═════ Recorded information ═════

-- ==== Sys2Proof/Tests/Slice0.lean ====
section
/-! SUPPORT. Tests. The expected values are those of spec/95_test_vectors.md (the row is named beside each) or of the rule
named; the witnesses show, for each statement with hypotheses, states and operands that meet them, clause by clause. -/

open Sys2Proof Sys2Proof.Machine

namespace Sys2Proof.Tests

/-! ## The checks refuse -/

/-- R9, one ill-formed set of parameters for each constraint. -/
theorem test_parameters_refused :
    Params.wf { defaultParams with hdrBytes := 3, svcSizeOff := 3 } = false ∧
    Params.wf { defaultParams with frameMax := 11 } = false ∧
    Params.wf { defaultParams with frameMax := 256 } = false ∧
    Params.wf { defaultParams with svcSizeOff := 13 } = false ∧
    Params.wf { defaultParams with probeBytes := 253 } = false ∧
    Params.wf { defaultParams with jitterMask := 0x100 } = false ∧
    Params.wf { defaultParams with backoffTargetUs := 103 } = false ∧
    Params.wf { defaultParams with backoffTargetUs := 16777192 } = false ∧
    Params.wf { defaultParams with rxPerByteUs := 62836 } = false ∧
    Params.wf { defaultParams with hdrCheckUs := 16777216 } = false ∧
    Params.wf { defaultParams with tickUs := 16777216 } = false ∧
    Params.wf { defaultParams with waitHighUs := 65536 } = false ∧
    Params.wf { defaultParams with cntBits := 0 } = false ∧
    Params.wf { defaultParams with cntBits := 33 } = false := by decide

/-- R9, the last admitted value beside each refused one. -/
theorem test_parameters_at_the_bounds :
    Params.wf { defaultParams with hdrBytes := 4, svcSizeOff := 4 } = true ∧
    Params.wf { defaultParams with frameMax := 12 } = true ∧
    Params.wf { defaultParams with frameMax := 255 } = true ∧
    Params.wf { defaultParams with probeBytes := 252 } = true ∧
    Params.wf { defaultParams with jitterMask := 0xFF, backoffTargetUs := 168 } = true ∧
    Params.wf { defaultParams with backoffTargetUs := 104 } = true ∧
    Params.wf { defaultParams with backoffTargetUs := 16777191 } = true ∧
    Params.wf { defaultParams with rxPerByteUs := 62835 } = true ∧
    Params.wf { defaultParams with cntBits := 1 } = true := by decide

/-- V-E-1 to V-E-14: words that spell no event. -/
theorem test_illegal_words_refused :
    ([0x00000000, 0x90000000, 0xF0000000, 0x10000100, 0x20800000, 0x30000200, 0x40000001, 0x41000000, 0x52000000,
      0x50000200, 0x60000100, 0x71000000, 0x82000000, 0x80001000] : List Word).all
      (fun w => !legal w && (decode w).isNone) = true := by decide

/-! ## Decoding, from the patterns of R72 to R79 -/

theorem test_decode_init : decode 0b00010000000000000000000010100101 = some (.init 0xA5) := by decide
theorem test_decode_pktReady : decode 0b00100000000000000000000001000000 = some (.pktReady 0x40) := by decide
/-- The maximum words of section 2.1 of the vectors. -/
theorem test_decode_fall : decode 0x300001FF = some (.fall true 0xFF) ∧
    decode 0b00110000000000000000000010000001 = some (.fall false 0x81) := by decide
theorem test_decode_rxb : decode 0x40FFFF00 = some (.rxb 0xFF 0xFF) ∧
    decode 0b01000000000000100000101000000000 = some (.rxb 2 0x0A) := by decide
theorem test_decode_rxdone : decode 0x51FF01FF = some (.rxdone true 0xFF true 0xFF) ∧
    decode 0b01010001111001100000000000100000 = some (.rxdone true 230 false 0x20) := by decide
theorem test_decode_txdone : decode 0b01100000000000000000000000000101 = some (.txdone 0x05) := by decide
theorem test_decode_fire : decode 0x7CFFFFFF = some (.fire true true 0xFF 0xFF 0xFF) ∧
    decode 0b01111000000010100000011100010000 = some (.fire true false 10 7 0x10) ∧
    decode 0b01110100000000110000100100000000 = some (.fire false true 3 9 0) := by decide
theorem test_decode_rd : decode 0x80000FFF = some (.rd 0xFFF) ∧
    decode 0b10000000000000000000000100010101 = some (.rd 0x115) := by decide

/-- The same words as the host's table asks for them. -/
theorem test_decodeTableWord : decodeTableWord 32 0x7C0A0540 = some (.fire true true 10 5 0x40) ∧
    decodeTableWord 32 0x80001000 = none := by decide

/-- The words of the commands in the vectors. -/
theorem test_command_words :
    (Command.startRx 252).word = 0x100000FC ∧ (Command.waitHigh 1000).word = 0x400003E8 ∧
    (Command.armTimer .tick 10000).word = 0x64002710 ∧ (Command.startTx 5 22).word = 0x50050016 ∧
    (Command.dispatch 22).word = 0x90000016 ∧ (Command.frameSent 5).word = 0x80000005 ∧
    (Command.abort .fatalRxOverlap).word = 0xA0000001 ∧ Command.pullFrame.word = 0x70000000 ∧
    Command.flushRx.word = 0x20000000 ∧ Command.disableRx.word = 0x30000000 := by decide

/-- The check value of R14. -/
theorem test_crc16_check_value :
    crc16Ccitt [0x31, 0x32, 0x33, 0x34, 0x35, 0x36, 0x37, 0x38, 0x39] = 0x29B1 := by decide +kernel

/-! ## The starting states of the vectors -/

/-- A running block with these flags, this claimed frame, this timer and this buffer; everything else as after reset. -/
def block (f : Status) (x : TxFrame) (kind : TimerKind) (us : BitVec 24) (m : Memory) : State :=
  { State.reset with running := true, status := f, txf := x, timer := { kind := kind, delayUs := us }, rxbuf := m }
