-- ==== Sys2Proof/Syntax.lean ====
section
/-!
DEFINITION. The commands of the block: one constructor for each row of the opcode table, in the table's order. The
operands say who commands (a core and its virtual core, a partition, a host port, a flow) and what comes from outside the
block (host writes, bytes read from host memory, frames, sensor readings, error events, verdicts of signature checks).
-/

namespace Sys2Proof
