-- ==== Sys2Proof/Machine/Float.lean ====
section
/-!
DEFINITION. fp32 and bf16 arithmetic on bit patterns, computed exactly and rounded once to nearest, ties to even
(R29 to R32), and the integer roundings of the spec. Bit patterns are natural numbers below 2^32 and 2^16.
-/

namespace Sys2Proof.Machine

/-- The rounding shift of R29. -/
def rneShift (x : Int) (n : Nat) : Int :=
  if n = 0 then x else
    let q := x / 2 ^ n
    let r := x - q * 2 ^ n
    let h : Int := 2 ^ (n - 1)
    if h < r then q + 1 else if r < h then q else q + q % 2

/-- A value of a float format: NaN, an infinity, or sign, significand and exponent of ± m × 2^e. -/
inductive FV
  | nan
  | inf (neg : Bool)
  | fin (neg : Bool) (m : Nat) (e : Int)
deriving DecidableEq, Repr

/-- The value of an fp32 bit pattern; a subnormal operand reads as zero of the same sign (R30). -/
def dec32 (b : Nat) : FV :=
  let neg := b / 2 ^ 31 % 2 == 1
  let ex : Nat := b / 2 ^ 23 % 256
  let fr : Nat := b % 2 ^ 23
  if ex = 255 then (if fr = 0 then .inf neg else .nan)
  else if ex = 0 then .fin neg 0 0
  else .fin neg (fr + 2 ^ 23) ((ex : Int) - 150)

/-- Round ± m × 2^e to `prec` significant bits and write it as sign, 8-bit exponent and prec - 1 fraction bits. A result
that is subnormal after rounding is zero of the same sign (R30); overflow gives infinity (R31). -/
def enc (prec : Nat) (neg : Bool) (m : Nat) (e : Int) : Nat :=
  let sign := if neg then 2 ^ (prec + 7) else 0
  if m = 0 then sign else
    let q := max ((Nat.log2 m : Int) + e - (prec - 1 : Nat)) (-126 - (prec - 1 : Nat))
    let sig : Nat := if q ≤ e then m * 2 ^ (e - q).toNat else (rneShift m (q - e).toNat).toNat
    let (sig, q) := if 2 ^ prec ≤ sig then (sig / 2, q + 1) else (sig, q)
    if sig < 2 ^ (prec - 1) then sign
    else
      let ex := q + (prec - 1 : Nat) + 127
      if 255 ≤ ex then sign + 255 * 2 ^ (prec - 1)
      else sign + ex.toNat * 2 ^ (prec - 1) + (sig - 2 ^ (prec - 1))

/-- The canonical NaN and the infinities of fp32 (R31). -/
def nan32 : Nat := 0x7FC00000
def inf32 (neg : Bool) : Nat := if neg then 0xFF800000 else 0x7F800000

/-- The fp32 bits nearest a value. -/
def enc32 : FV → Nat
  | .nan => nan32
  | .inf n => inf32 n
  | .fin n m e => enc 24 n m e

/-- The bf16 bits nearest a value (R32). -/
def encBf : FV → Nat
  | .nan => 0x7FC0
  | .inf n => if n then 0xFF80 else 0x7F80
  | .fin n m e => enc 8 n m e

/-- bf16 to fp32 appends 16 zero bits (R32). -/
def bfTo32 (b : Nat) : Nat := b % 65536 * 65536

/-- fp32 to bf16 (R32). -/
def toBf (b : Nat) : Nat := encBf (dec32 b)

/-- The exact value of a signed integer times a power of two. -/
def FV.ofScaled (x : Int) (e : Int) : FV := .fin (decide (x < 0)) x.natAbs e

/-- fp32 of an integer (R29). -/
def i32 (x : Int) : Nat := enc32 (FV.ofScaled x 0)

/-- A finite value as an integer at exponent e, where e is not above its own. -/
def FV.at (n : Bool) (m : Nat) (e0 e : Int) : Int := (if n then -1 else 1) * ((m * 2 ^ (e0 - e).toNat : Nat) : Int)

/-- The exact sum; opposite zeros give +0, equal zeros keep their sign. -/
def FV.add : FV → FV → FV
  | .nan, _ => .nan
  | _, .nan => .nan
  | .inf a, .inf b => if a = b then .inf a else .nan
  | .inf a, _ => .inf a
  | _, .inf b => .inf b
  | .fin a m e, .fin b k f =>
    if m = 0 then (if k = 0 then .fin (a && b) 0 0 else .fin b k f)
    else if k = 0 then .fin a m e
    else
      let g := min e f
      let x := FV.at a m e g + FV.at b k f g
      if x = 0 then .fin false 0 0 else FV.ofScaled x g

/-- The exact product. -/
def FV.mul : FV → FV → FV
  | .nan, _ => .nan
  | _, .nan => .nan
  | .inf a, .inf b => .inf (a != b)
  | .inf a, .fin b k _ => if k = 0 then .nan else .inf (a != b)
  | .fin a m _, .inf b => if m = 0 then .nan else .inf (a != b)
  | .fin a m e, .fin b k f => .fin (a != b) (m * k) (e + f)

/-- The quotient to 64 bits beyond the divisor, with a sticky bit below, so that one rounding of it is the rounding of
the exact quotient. -/
def FV.div : FV → FV → FV
  | .nan, _ => .nan
  | _, .nan => .nan
  | .inf _, .inf _ => .nan
  | .inf a, .fin b _ _ => .inf (a != b)
  | .fin a _ _, .inf b => .fin (a != b) 0 0
  | .fin a m e, .fin b k f =>
    if k = 0 then (if m = 0 then .nan else .inf (a != b))
    else
      let q := m * 2 ^ 64 / k
      let sticky := if m * 2 ^ 64 % k = 0 then 0 else 1
      .fin (a != b) (2 * q + sticky) (e - f - 65)

/-- The negated value; a NaN stays NaN. -/
def FV.neg : FV → FV
  | .nan => .nan
  | .inf a => .inf (!a)
  | .fin a m e => .fin (!a) m e

/-- The value times 2^k, exactly (R44: an exponent shift). -/
def FV.scale (v : FV) (k : Int) : FV :=
  match v with
  | .fin a m e => .fin a m (e + k)
  | v => v

/-- Correctly rounded fp32 operations on bit patterns (R29). -/
def f32add (a b : Nat) : Nat := enc32 (FV.add (dec32 a) (dec32 b))
def f32sub (a b : Nat) : Nat := enc32 (FV.add (dec32 a) (FV.neg (dec32 b)))
def f32mul (a b : Nat) : Nat := enc32 (FV.mul (dec32 a) (dec32 b))
def f32fma (a b c : Nat) : Nat := enc32 (FV.add (FV.mul (dec32 a) (dec32 b)) (dec32 c))
def f32div (a b : Nat) : Nat := enc32 (FV.div (dec32 a) (dec32 b))
def f32neg (a : Nat) : Nat := enc32 (FV.neg (dec32 a))

/-- The magnitude. -/
def f32abs (a : Nat) : Nat :=
  match dec32 a with
  | .nan => nan32
  | .inf _ => inf32 false
  | .fin _ m e => enc32 (.fin false m e)

/-- fp32 times a power of two. -/
def f32scale (a : Nat) (k : Int) : Nat := enc32 ((dec32 a).scale k)

/-- Neither NaN nor infinite. -/
def f32finite (a : Nat) : Bool := a / 2 ^ 23 % 256 != 255
def f32isNan (a : Nat) : Bool := dec32 a == .nan

/-- A normal number: neither zero, subnormal, infinite nor NaN. -/
def f32normal (a : Nat) : Bool := a / 2 ^ 23 % 256 != 255 && a / 2 ^ 23 % 256 != 0

/-- The order-preserving key of R53: unsigned order of keys is numeric order, −0.0 just below +0.0. -/
def keyOf (a : Nat) : Nat := if a / 2 ^ 31 % 2 = 0 then a % 2 ^ 32 + 2 ^ 31 else 2 ^ 32 - 1 - a % 2 ^ 32

/-- The bits that a key stands for. -/
def unKey (k : Nat) : Nat := if 2 ^ 31 ≤ k then k - 2 ^ 31 else 2 ^ 32 - 1 - k

/-- Numeric maximum and minimum, +0.0 above −0.0, the canonical NaN if either is NaN. -/
def f32max (a b : Nat) : Nat :=
  if f32isNan a || f32isNan b then nan32
  else
    let a := enc32 (dec32 a)
    let b := enc32 (dec32 b)
    if keyOf a < keyOf b then b else a
def f32min (a b : Nat) : Nat :=
  if f32isNan a || f32isNan b then nan32
  else
    let a := enc32 (dec32 a)
    let b := enc32 (dec32 b)
    if keyOf b < keyOf a then b else a

/-- a < b numerically: zeros are equal, a NaN compares false. -/
def f32lt (a b : Nat) : Bool :=
  match dec32 a, dec32 b with
  | .nan, _ => false
  | _, .nan => false
  | .inf x, .inf y => x && !y
  | .inf x, _ => x
  | _, .inf y => !y
  | .fin x m e, .fin y k f => let g := min e f; decide (FV.at x m e g < FV.at y k f g)

/-- a = b numerically. -/
def f32eq (a b : Nat) : Bool := !f32isNan a && !f32isNan b && !f32lt a b && !f32lt b a

/-- rne_int of R29: the nearest integer to a finite value, ties to even; `big` stands for a magnitude beyond any clamp
where the operand is infinite (R41). -/
def rneInt (a : Nat) : Int :=
  match dec32 a with
  | .nan => 0
  | .inf n => if n then -(2 ^ 200) else 2 ^ 200
  | .fin n m e =>
    let x : Int := if n then -(m : Int) else m
    if 0 ≤ e then x * 2 ^ e.toNat else rneShift x (-e).toNat

/-- Clamp to [lo, hi]. -/
def clampI (lo hi x : Int) : Int := if x < lo then lo else if hi < x then hi else x

/-- sat32 of R42. -/
def sat32 (x : Int) : Int := clampI (-2147483648) 2147483647 x

/-- The exponent and 24-bit significand of a normal fp32 number. -/
def expOf (a : Nat) : Int := ((a / 2 ^ 23 % 256 : Nat) : Int) - 127
def sigOf (a : Nat) : Nat := a % 2 ^ 23 + 2 ^ 23

/-- One constant, 1.0. -/
def one32 : Nat := 0x3F800000

/-- The multiplier and shift of an output conversion from the ratio r (R47): none where r is not normal or SH leaves 0
to 62. -/
def ratioOf (r : Nat) : Option (Int × Nat) :=
  if f32normal r && r / 2 ^ 31 % 2 == 0 then
    let m := rneShift (sigOf r) 8
    let sh := 15 - expOf r
    let (m, sh) := if m = 65536 then (32768, sh - 1) else (m, sh)
    if 0 ≤ sh ∧ sh ≤ 62 then some (m, sh.toNat) else none
  else none

/-- Quantization of an fp32 value to int8 (R40, R31): the code, a saturation, a non-finite value. -/
def quant8 (x invS : Nat) (z : Int) : Int × Bool × Bool :=
  if f32isNan x then (z, false, true)
  else
    let q := rneInt (f32mul x invS) + z
    let c := clampI (-128) 127 q
    let c := if f32finite x then c else (if x / 2 ^ 31 % 2 = 1 then -128 else 127)
    (c, decide (q ≠ c) || !f32finite x, !f32finite x)

end Sys2Proof.Machine
end

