-- ==== Sys2Proof/Machine/Codebook.lean ====
section
/-!
DEFINITION. Codebook records (R34 to R36), the quantizer to codes (R38, R39).
-/

namespace Sys2Proof.Machine

/-- A checked codebook: entries of codes 0, 1, 2, …, the code width and the tensor exponent. -/
structure Codebook where
  entries : List Int
  width : Nat
  e : Int
  custom : Bool
deriving DecidableEq, Repr

/-- The entries of the presets (R35), with their width. -/
def presetOf (n : Nat) : Option (List Int × Nat) :=
  match n with
  | 1 => some ([0, 1, 2, 3, 4, 6, 8, 12, 0, -1, -2, -3, -4, -6, -8, -12], 4)
  | 2 => some ([0, 1, 2, 3, 4, 5, 6, 7, -8, -7, -6, -5, -4, -3, -2, -1], 4)
  | 3 => some ([0, 1, 2, 3, 4, 5, 6, 7, 0, -1, -2, -3, -4, -5, -6, -7], 4)
  | 4 => some ([0, 1, 2, 3, -4, -3, -2, -1], 3)
  | 5 => some ([0, 1, -2, -1], 2)
  | _ => none

/-- The codebook of a 32-byte record, or none where the record breaks R34. -/
def codebookOf (b : List Byte) : Option Codebook :=
  let ent := (List.range 16).map fun i => sext 8 (fieldOf b i 1)
  let w := fieldOf b 16 1
  let pre := fieldOf b 17 1
  let e := sext 8 (fieldOf b 18 1)
  if fieldOf b 19 1 ≠ 0 ∨ fieldOf b 22 2 ≠ 0 ∨ fieldOf b 28 4 ≠ 0 then none
  else if w = 2 ∨ w = 3 ∨ w = 4 then
    if pre = 0 then
      if ent.getD 0 0 == 0 && (ent.drop (2 ^ w)).all (· == 0) && ((ent.take (2 ^ w)).drop 1).any (· != 0)
      then some ⟨ent.take (2 ^ w), w, e, true⟩ else none
    else
      match presetOf pre with
      | some (es, pw) => if pw = w then some ⟨es, w, e, false⟩ else none
      | none => none
  else none

/-- The largest magnitude of the entries, cmax of R39. -/
def Codebook.cmax (c : Codebook) : Nat := (c.entries.map Int.natAbs).foldl max 0

/-- Exact comparison of |v − x| with |v − y|, for v an fp32 value times 2^(−E) and integers x, y: the value as an
integer over 2^(-g). -/
def nearer (n : Int) (g : Nat) (x y : Int) : Ordering :=
  compare (n - x * 2 ^ g).natAbs (n - y * 2 ^ g).natAbs

/-- v = w × 2^(−E) as (integer, binary places): exact (R38). -/
def exactOf (w : Nat) (e : Int) : Int × Nat :=
  match dec32 w with
  | .fin n m x =>
    let k := x - e
    let v : Int := if n then -(m : Int) else m
    if 0 ≤ k then (v * 2 ^ k.toNat, 0) else (v, (-k).toNat)
  | _ => (0, 0)

/-- Code i is the lowest that carries its entry. -/
def Codebook.first (c : Codebook) (i : Nat) : Bool := !(c.entries.take i).contains (c.entries.getD i 0)

/-- The quantizer of R38: the code of an fp32 weight under multiplier m. Of the codes that carry one entry the lowest stands
for all; they are tried in ascending order, and a later one wins a tie only where it is even and the best so far is odd. -/
def chooseCode (c : Codebook) (w m : Nat) : Nat :=
  let v := exactOf w c.e
  let go := ((List.range c.entries.length).filter c.first).foldl (fun (best : Option (Nat × Int)) i =>
    let x := c.entries.getD i 0 * m
    match best with
    | none => some (i, x)
    | some (j, y) =>
      match nearer v.1 v.2 x y with
      | .lt => some (i, x)
      | .gt => some (j, y)
      | .eq => if x != y && i % 2 == 0 && j % 2 == 1 then some (i, x) else some (j, y)) none
  (go.map (·.1)).getD 0

/-- a × 2^(−E) ÷ cmax compared with an integer bound, exactly: a ≤ bound × cmax × 2^E. -/
def scaledLe (a : Nat) (e : Int) (bound cmax : Nat) : Bool :=
  match dec32 a with
  | .fin _ m x =>
    let g := min x e
    decide (m * 2 ^ (x - g).toNat ≤ bound * cmax * 2 ^ (e - g).toNat)
  | _ => true

/-- The tensor exponent of R39 for largest magnitude A: the smallest integer from −128 on that meets the bound. -/
def tensorExp (a cmax : Nat) : Int :=
  if dec32 a = .fin false 0 0 then 0
  else match (List.range 256).find? fun (i : Nat) => scaledLe a ((i : Int) - 128) 65535 cmax with
    | some i => (i : Int) - 128
    | none => 127

/-- The block multiplier of R39 for a block of largest magnitude a (an fp32 number not 0): rne_int(a × 2^(−E) ÷ cmax),
raised to 1. -/
def blockMul (a : Nat) (e : Int) (cmax : Nat) : Nat :=
  match dec32 a with
  | .fin _ m x =>
    let k := x - e
    let num := if 0 ≤ k then m * 2 ^ k.toNat else m
    let den := if 0 ≤ k then cmax else cmax * 2 ^ (-k).toNat
    let q := num / den
    let r := num % den
    let v := if den < 2 * r then q + 1 else if 2 * r < den then q else q + q % 2
    if v = 0 then 1 else v
  | _ => 1

/-- |v| exceeds cmax × m: the weight takes the outermost entry (R39). -/
def outermost (c : Codebook) (w m : Nat) : Bool :=
  let v := exactOf w c.e
  decide ((c.cmax * m : Nat) * 2 ^ v.2 < v.1.natAbs)

/-- The code of k-step j in a block's bit string (R33). -/
def codeAt (b : Nat) (bits : Nat) (j : Nat) : Nat := bitsOf bits (b * j) b

/-- Codes packed into the bytes of a block (R33). -/
def packCodes (b : Nat) (codes : List Nat) : List Byte :=
  leBytes (4 * b) (codes.foldr (fun c acc => c + 2 ^ b * acc) 0)

end Sys2Proof.Machine
end

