/-! ### Version entries and master records (R231, R253) -/

/-- R231 on a VERSIONED descriptor. RETIRING and WRITING are the host's where no update of the tensor is under way. -/
def versionOk (s : State) (p cap : Nat) (t : TDesc) : Bool :=
  match versionOf s p t.base with
  | none => false
  | some i =>
    let busy := s.oasActive.any fun x => x.req.part == p && x.req.wt.base == t.base
    let tagged := fun (k : Nat) => slotState s p i k != 1 || tagWritten s p i k
    (busy || (slotState s p i 0 < 2 && slotState s p i 1 < 2)) && tagged 0 && tagged 1 && (t.at (versionDelta s p i)).ok cap

/-- The descriptors of a program that are VERSIONED. -/
def versionsOk (s : State) (p cap : Nat) (g : Prog) : Bool :=
  (List.range (fieldOf g.image (if g.isNative then 24 else 18) 2)).all fun i =>
    match g.desc i with
    | some t => !t.versioned || versionOk s p cap t
    | none => true

/-- An entry (η, λ) of a schedule table that R253 accepts. -/
def scheduleEntryOk (eta lambda : Nat) : Bool :=
  let ok := fun (x : Nat) => f32finite x && (x < 2 ^ 31 || x % 2 ^ 31 == 0)
  ok eta && ok lambda && f32finite (f32mul eta lambda)

/-- R253 on one UPDATE: its code. -/
def updateCode (s : State) (p : Nat) (g : Prog) (f : UpdateF) : Nat :=
  match g.desc f.wdesc, g.desc f.vdesc with
  | some w, some v =>
    if !s.on (Reg.OAS_CTRL_ENABLE p) then 0x0601
    else match masterOf s p w.base with
      | none => 0x0610
      | some i =>
        let region := s.get (Reg.OAS_SLOW_REGION_SIZE p) * 2 ^ 30
        let n := masterN s p i
        let inside := fun (o : Nat) => masterFld s p i o 5 + masterBytes s p i ≤ region
        if n != w.dim 0 || masterKB s p i != w.dim 1 || !inside 20 || !inside 25 then 0x0610
        else if v.format != 0x0B || v.rank != 2 || v.dim 0 != n || v.dim 1 != 32 * masterKB s p i then 0x0613
        else if (List.range (g.constAt (f.sched + 4) 4)).all fun k =>
            scheduleEntryOk (g.constAt (f.sched + 16 + 8 * k) 4) (g.constAt (f.sched + 20 + 8 * k) 4) then 0
        else 0x0612
  | _, _ => 0

/-- R253 on a module. -/
def updatesCheck (s : State) (p : Nat) (g : Prog) : Check :=
  firstFail ((List.range g.vcores).flatMap fun v => (codeOf g v).map fun x => match x.2.1 with
    | .update f => (updateCode s p g f, v, x.1)
    | _ => (0, 0, 0))

/-- The capacity that partition p reports. -/
def partBytes (s : State) (p : Nat) : Nat := s.get (Reg.MEM_PART_MAP_PAGES p) * frameBytes

/-- Steps 4 and 5 of R175 with the checks that other chapters add to a load. -/
def loadCheck (s : State) (p : Nat) (g : Prog) (size : Nat) : Check :=
  firstFail ([moduleCheck g size (partBytes s p), spansCheck g] ++ caravanCheck g ++
    [(if versionsOk s p (partBytes s p) g then 0 else 0x0522, 0, 0), updatesCheck s p g])

/-! ### Placement (R134, R135, R362) -/

/-- Paired mode is asked for (R362). -/
def pairedMode (s : State) (p : Nat) : Bool := s.on (Reg.HLT_PAIR_CTRL_ENABLE p)

/-- The cores that R134 places on: the list L, or the primaries of its pairs. -/
def placeCores (s : State) (p : Nat) : List Nat :=
  if pairedMode s p then (pairsOf (placeList s p)).map (·.1) else placeList s p

/-- The placement of a program on the cores as they stand. In paired mode no virtual core is gang-eligible. -/
def placement (s : State) (p : Nat) (g : Prog) : List (Nat × Bool) :=
  placeOn g.vcores (fun v => !pairedMode s p && gangEligible g v) (placeCores s p)

/-- Why a placement is refused, 0 if it is not (R135, R181, R196): too few cores, or a native image's shape. -/
def placeCode (s : State) (p : Nat) (g : Prog) : Nat :=
  let n := (placeCores s p).length
  if g.isNative then
    let gangs := if pairedMode s p then 0 else (gangsOf (placeCores s p)).length
    if n < g.minCores || gangs < fieldOf g.image 14 1 then 0x031B else 0
  else if n < g.minCores then 0x0311
  else if !carPlaced g (placement s p g) then 0x0412
  else 0

/-- Most virtual cores placed on one core. -/
def foldOf (place : List (Nat × Bool)) : Nat :=
  (place.map fun x => (place.filter fun y => y.1 == x.1).length).foldl max 0

/-- The 256 bytes of the translation record (R176). TENANT_TAG is the header's. -/
def recordBytes (g : Prog) : List Byte :=
  g.digest ++ leBytes 2 g.live ++ leBytes 1 g.gangs ++ leBytes 1 (foldOf g.place) ++ List.replicate 12 0
    ++ ((List.range 128).flatMap fun v => match g.place[v]? with
      | some (c, gang) => leBytes 1 (c + if gang then 128 else 0)
      | none => leBytes 1 0xFF)
    ++ sliceOf g.image 64 64

/-- The program placed on the cores as they stand (R175 steps 6 and 7). -/
def placed (s : State) (p : Nat) (g : Prog) : Prog :=
  let pl := placement s p g
  { g with place := pl, live := (placeList s p).length, gangs := (pl.filter (·.2)).length, marked := false }

end Sys2Proof.Machine
end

═════

### Exercise description
Read through the data and copy every line where "sticky" shows up.

### Result of this task
/-- The quotient to 64 bits beyond the divisor, with a sticky bit below, so that one rounding of it is the rounding of
      let sticky := if m * 2 ^ 64 % k = 0 then 0 else 1
      .fin (a != b) (2 * q + sticky) (e - f - 65)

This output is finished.